We think that God’s will is hard to find. The biblical perspective is quite different. God will reveal his will to anyone who is willing to do it. That leads me to one final thought: God ordinarily will not show you his will in order for you to consider it. He won’t show you his will so you can say, “Maybe I will … maybe I won’t. How about Plan B, Lord?” He will show you his will when he knows you are willing to do it.

“Get to know the character of God.” Nothing will sustain the children of the Lord in hard times like knowing God’s character. You don’t “learn what God is like” by going to seminary and memorizing the attributes of God. You learn what God is like in the darkness of the night, when you feel overwhelmed and burdened and full of fear and uncertainty. Learn his holiness. Exult in his mercy. Ponder his patience. Consider his ways. Meditate on his goodness. Remind yourself of his justice. Rest on his faithfulness. Linger at the foot of the cross. Memorize his promises. Pray the psalms back to him. Testify to his kindness. Declare his glory. Defend his honour. Be silent before his judgments. Get to know the Lord. Nothing matters more than this. You might even say that the whole purpose of our earthly journey is for us to get to know what God is like.

Job 23:10 “He knows the way that I take; when he has tried me, I shall come out as gold.” He knows the way that I take even when I don’t. He knows the way that I take even when I can’t see clearly. He knows the way that I take even when I get lost.
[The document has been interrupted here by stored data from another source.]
-- ==== Sys2Proof/Syntax.lean ====
section
/-! DEFINITION. The commands of the block: one constructor of `Instr` per row of the opcode table, with its operands. A
row's operands are what the sender gives (a frame, a value) or what the event meets outside the block (a measurement, the
outcome of a coding pass); the numbers of instances are bounded by their types. -/

namespace Sys2Proof

/-- The three nested roles (R41). -/
inductive Role where
  | observer | operator | admin
  deriving DecidableEq, Repr

/-- The scopes of R28. -/
inductive SwapScope where
  /-- The objects 0x2200+rd of one domain. -/
  | domain (rd : Fin 8)
  /-- The objects 0x3000–0x3BFF of one stream. -/
  | stream (sid : Fin 512)
  /-- The objects 0x6080+port and 0x6300+port. -/
  | port (p : Fin 128)
  /-- BANK_SELECT. -/
  | controlStore
  /-- Every other RWS object. -/
  | deviceGlobal
  deriving DecidableEq, Repr

/-- The transport of a PTP message (R18). -/
inductive PtpTransport where
  | udp4 | udp6
  deriving DecidableEq, Repr

/-- A PTP exchange of one master (R18): the port it comes on (255 the management port), its PTP domain number, its transport,
whether the master is a two-step one, its delay mechanism (0 end-to-end, 1 peer-to-peer); and what it makes of the engine's
PTP instance: PTP_STATE, the offset from the master in ns, the grandmaster identity, and, for a time update, the PTP time of
this cycle in ns after the SMPTE epoch. -/
structure PtpUpdate where
  port     : Nat
  domain   : Nat
  transport : PtpTransport
  twoStep  : Bool
  mech     : Nat
  state    : Nat
  offsetNs : Int
  gm       : Nat
  timeNs   : Option Nat
  deriving DecidableEq, Repr

/-- Where an IOP frame comes from, and where its answer goes (the transports of R46). -/
inductive Origin where
  /-- A UDP client; the number stands for its address and port. -/
  | udp (client : Nat)
  /-- The device address of a client on the fabric. -/
  | fabric (dev : Nat)
  | mailbox
  deriving DecidableEq, Repr

/-- An entry of a playlist (R68, R97). -/
structure PlaylistEntry where
  clip  : Nat
  start : RTime
  deriving DecidableEq, Repr

/-- What CLIP_STORE's indexing finds in the coded clip (R96): whether the source bytes are readable, the format (0 HEVC,
1 AVC, 2 AV1), profile, level × 10, bit depth and size of its sequence, its pictures, and the pictures that are
random-access points. -/
structure ClipMeet where
  readable : Bool
  format   : Nat
  profile  : Nat
  level    : Nat
  depth    : Nat
  width    : Nat
  height   : Nat
  pictures : Nat
  raps     : List Nat
  deriving DecidableEq, Repr

/-- Blocks `first` to `last` of a row that are damaged under R219. -/
structure Damage where
  row   : Nat
  first : Nat
  last  : Nat
  deriving DecidableEq, Repr

/-- A coded picture that begins: its sequence (format, profile, level × 10, bit depth, displayed size, buffer and reorder
depth), its display position, the pictures lost whole before it, the positions it refers to, whether it is a random-access
point, a CRA or RASL picture, the recovery count of its recovery point SEI with exact_match_flag 1, its PTS, for a
Chaec Link input its raster time, its colour description (R254), the mastering-display and content-light metadata with it, as the
28 bytes of HDR_META (R258), whether it is monochrome and whether film grain belongs to it (R210), whether it is a field picture or of
a sequence with fields (R208), the missing references whose position the syntax does not give (R232), and how its rows begin (R218): 0 at
an independent entry point, 1 at a wavefront substream, as where none is given, 2 in the midst of what the row above parses. Of a raw
picture, `format` is its layout (R267). -/
structure PicStart where
  format   : Nat
  profile  : Nat
  level    : Nat
  depth    : Nat
  width    : Nat
  height   : Nat
  dpb      : Nat
  reorder  : Nat
  position : Int
  lost     : Nat
  refs     : List Int
  rap      : Bool
  cra      : Bool
  rasl     : Bool
  recovery : Option Nat
  pts      : Nat
  at_      : Option RTime
  colour   : Option Colour := none
  hdr      : Option (List Byte) := none
  mono     : Bool := false
  grain    : Bool := false
  field    : Bool := false
  blind    : Nat := 0
  entries  : List Nat := []
  deriving DecidableEq, Repr

/-- A programme of a transport stream (R213): its program_number and its elementary streams, each by stream_type, PID and whether it has
the 'AV01' registration descriptor. -/
structure Programme where
  number  : Nat
  streams : List (Nat × Nat × Bool)
  deriving DecidableEq, Repr

/-- A packet of a decode input and what its payload says: sequence number (continuity_counter, SEQ), SSRC, rebuilt by
FEC, transport_error_indicator, a discontinuity of R238, L × (D + 1) of its FEC, the picture it begins, the rows whose
data it completes, the blocks that it shows damaged, a failed parse, the end of the picture, for raw video the lines
it completes, of a transport stream its PID, or the programmes that its PAT and PMT list, and its bytes: of RTP video from the RTP header on, of host raw video those of the picture. -/
structure InputPacket where
  seq        : Nat
  ssrc       : Nat := 0
  recovered  : Bool := false
  errored    : Bool := false
  discont    : Bool := false
  fecWindow  : Nat := 0
  start      : Option PicStart := none
  rows       : List Nat := []
  damage     : List Damage := []
  parseError : Bool := false
  ends       : Bool := false
  lines      : Nat := 0
  bytes      : List Byte := []
  pid        : Nat := 0
  programmes : Option (List Programme) := none
  deriving DecidableEq, Repr

/-- Who issues an access to HBM3 (R275, R278, R283). -/
inductive Master where
  | crownPort (cw : Fin 16)
  | queueEngine
  | conditioner (ic : Fin 8)
  | records
  | dma (ch : Fin 32)
  | bar2
  | firmware
  deriving DecidableEq, Repr

/-- A demand ACT (R288): pseudo-channel, bank and row. -/
structure DemandAct where
  pc   : Fin 64
  bank : Nat
  row  : Nat
  deriving DecidableEq, Repr

/-- What the controller meets in an access besides its data: bits of stored pages found changed since they were written
(page address and count), the on-die severity of R286 (0 none, 1 corrected, 2 uncorrected), the parity failures in a row
(4 means that the retries all failed), and the demand ACTs the access causes. -/
structure MemMeet where
  flips    : List (Nat × Nat)
  severity : Nat
  parity   : Nat
  acts     : List DemandAct
  deriving DecidableEq, Repr

/-- The fulled stores of R299. -/
inductive Fulled where
  | control (cw : Fin 16)
  | tables (engine : Fin 2)
  | security
  | dictionary
  deriving DecidableEq, Repr

/-- A writer of batts and queues (R311). A cell writes for a stream. -/
inductive Writer where
  | port (p : Fin 128)
  | cell (cc : Fin 128) (sid : Fin 512)
  | replication (sid : Fin 512)
  | dma
  | control
  deriving DecidableEq, Repr

/-- A training frame (R339): the sender's band lane index, its request for each FFE tap of the receiving end (C_PRE,
C_MAIN, C_POST; 0 HOLD, 1 INCREMENT, 2 DECREMENT), its status for each of its own taps (0 none, 1 UPDATED, 2 AT_LIMIT), the
receive polarity it has detected, and READY. -/
structure TrainingFrame where
  index    : Nat
  requests : List Nat
  status   : List Nat
  inverted : Bool
  ready    : Bool
  deriving DecidableEq, Repr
Looking back, we find it easy to count our blessings and to see the hand of the Lord moving on our behalf. Even when we think we’ve arrived, we haven’t. Even when we think, “I’ve made it at last,” life suddenly changes and we take a sharp bend in the road. But the journey itself ought to be enjoyed -we should use it to learn what God is like.

“Heavenly Father, you are in charge of everything that will happen to me today–whether it be good or bad, positive or negative. Please make me thankful for everything that happens to me today. Amen.”

This prayer is powerful because it doesn’t change anything outside of me, but it does change everything inside of me. My circumstances don’t change, but my attitude does.